— YOUR OBJECTIVE —
Two lines in the listing below mark the span: one contains "none (30_encoding.md R115). -/" and one contains "def modField (m". Reproduce both of them and everything between, exactly.

— AVAILABLE DATA —
-- ==== Sys2Proof/Decode.lean ====
section
/-! DEFINITION. From bytes to an instruction or a refusal by name, and from a well-formed instruction to its bytes
(30_encoding.md R111 to R124). The encoding is the spec's own choice, D33 (log entry 20). -/

namespace Sys2Proof

/-- Encoding numbers of the general registers (30_encoding.md R115). -/
def Reg16.ofBits (b : BitVec 3) : Reg16 :=
  match b with
  | 0#3 => .ax | 1#3 => .cx | 2#3 => .dx | 3#3 => .bx | 4#3 => .sp | 5#3 => .bp | 6#3 => .si | _ => .di

/-- Encoding numbers of the general registers (30_encoding.md R115). -/
def Reg16.toBits : Reg16 → BitVec 3
  | .ax => 0#3 | .cx => 1#3 | .dx => 2#3 | .bx => 3#3 | .sp => 4#3 | .bp => 5#3 | .si => 6#3 | .di => 7#3

/-- Encoding numbers of the byte halves (30_encoding.md R115). -/
def Reg8.ofBits (b : BitVec 3) : Reg8 :=
  match b with
  | 0#3 => .al | 1#3 => .cl | 2#3 => .dl | 3#3 => .bl | 4#3 => .ah | 5#3 => .ch | 6#3 => .dh | _ => .bh

/-- Encoding numbers of the byte halves (30_encoding.md R115). -/
def Reg8.toBits : Reg8 → BitVec 3
  | .al => 0#3 | .cl => 1#3 | .dl => 2#3 | .bl => 3#3 | .ah => 4#3 | .ch => 5#3 | .dh => 6#3 | .bh => 7#3

/-- Encoding numbers of the segment registers; 4 to 7 name none (30_encoding.md R115). -/
def SegReg.ofBits (b : BitVec 3) : Option SegReg :=
  match b with
  | 0#3 => some .es | 1#3 => some .cs | 2#3 => some .ss | 3#3 => some .ds | _ => none

/-- Encoding numbers of the segment registers (30_encoding.md R115). -/
def SegReg.toBits : SegReg → BitVec 3
  | .es => 0#3 | .cs => 1#3 | .ss => 2#3 | .ds => 3#3

/-- The `rm` field of a memory operand (30_encoding.md R116); 110 is BP when there is a displacement. -/
def BaseForm.ofBits (b : BitVec 3) : BaseForm :=
  match b with
  | 0#3 => .bxSi | 1#3 => .bxDi | 2#3 => .bpSi | 3#3 => .bpDi | 4#3 => .si | 5#3 => .di | 6#3 => .bp | _ => .bx

/-- The `rm` field of a memory operand (30_encoding.md R116). -/
def BaseForm.toBits : BaseForm → BitVec 3
  | .bxSi => 0#3 | .bxDi => 1#3 | .bpSi => 2#3 | .bpDi => 3#3 | .si => 4#3 | .di => 5#3 | .bp => 6#3 | .bx => 7#3

/-- The same operand with its register number turned into another type. -/
def Rm.map {ρ σ : Type} (f : ρ → σ) : Rm ρ → Rm σ
  | .reg r => .reg (f r)
  | .mem m => .mem m

/-- The register of an r/m operand as a byte half. -/
def rm8 (o : Rm (BitVec 3)) : Rm Reg8 := o.map Reg8.ofBits

/-- The register of an r/m operand as a general register. -/
def rm16 (o : Rm (BitVec 3)) : Rm Reg16 := o.map Reg16.ofBits

/-- What the decoder answers: an instruction and the bytes after it, that more bytes are needed, or why no instruction
begins with these bytes. -/
inductive Decoded where
  | instr (i : Instr) (rest : List Byte)
  | short
  | reject (r : Reject)
deriving DecidableEq, Repr

/-- The `mod` field, bits 7-6 (30_encoding.md R115). -/
def modField (m : Byte) : BitVec 2 := m.extractLsb' 6 2

/-- The `reg` field, bits 5-3 (30_encoding.md R115). -/
def regField (m : Byte) : BitVec 3 := m.extractLsb' 3 3

/-- The `rm` field, bits 2-0 (30_encoding.md R115). -/
def rmField (m : Byte) : BitVec 3 := m.extractLsb' 0 3

/-- A word from its bytes, the low byte first (20_memory.md R84, 30_encoding.md R117). -/
def wordOf (lo hi : Byte) : Word := hi ++ lo

/-- The low byte of a word. -/
def lowByte (w : Word) : Byte := w.extractLsb' 0 8

/-- The high byte of a word. -/
def highByte (w : Word) : Byte := w.extractLsb' 8 8

/-- Reads one byte. -/
def withByte (bs : List Byte) (k : Byte → List Byte → Decoded) : Decoded :=
  match bs with
  | b :: t => k b t
  | [] => .short

/-- Reads one word, the low byte first (30_encoding.md R117). -/
def withWord (bs : List Byte) (k : Word → List Byte → Decoded) : Decoded :=
  match bs with
  | lo :: hi :: t => k (wordOf lo hi) t
  | _ => .short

— ANSWER SPACE —
/-- Encoding numbers of the segment registers; 4 to 7 name none (30_encoding.md R115). -/
def SegReg.ofBits (b : BitVec 3) : Option SegReg :=
  match b with
  | 0#3 => some .es | 1#3 => some .cs | 2#3 => some .ss | 3#3 => some .ds | _ => none

/-- Encoding numbers of the segment registers (30_encoding.md R115). -/
def SegReg.toBits : SegReg → BitVec 3
  | .es => 0#3 | .cs => 1#3 | .ss => 2#3 | .ds => 3#3

/-- The `rm` field of a memory operand (30_encoding.md R116); 110 is BP when there is a displacement. -/
def BaseForm.ofBits (b : BitVec 3) : BaseForm :=
  match b with
  | 0#3 => .bxSi | 1#3 => .bxDi | 2#3 => .bpSi | 3#3 => .bpDi | 4#3 => .si | 5#3 => .di | 6#3 => .bp | _ => .bx

/-- The `rm` field of a memory operand (30_encoding.md R116). -/
def BaseForm.toBits : BaseForm → BitVec 3
  | .bxSi => 0#3 | .bxDi => 1#3 | .bpSi => 2#3 | .bpDi => 3#3 | .si => 4#3 | .di => 5#3 | .bp => 6#3 | .bx => 7#3

/-- The same operand with its register number turned into another type. -/
def Rm.map {ρ σ : Type} (f : ρ → σ) : Rm ρ → Rm σ
  | .reg r => .reg (f r)
  | .mem m => .mem m

/-- The register of an r/m operand as a byte half. -/
def rm8 (o : Rm (BitVec 3)) : Rm Reg8 := o.map Reg8.ofBits

/-- The register of an r/m operand as a general register. -/
def rm16 (o : Rm (BitVec 3)) : Rm Reg16 := o.map Reg16.ofBits

/-- What the decoder answers: an instruction and the bytes after it, that more bytes are needed, or why no instruction
begins with these bytes. -/
inductive Decoded where
  | instr (i : Instr) (rest : List Byte)
  | short
  | reject (r : Reject)
deriving DecidableEq, Repr

/-- The `mod` field, bits 7-6 (30_encoding.md R115). -/
def modField (m : Byte) : BitVec 2 := m.extractLsb' 6 2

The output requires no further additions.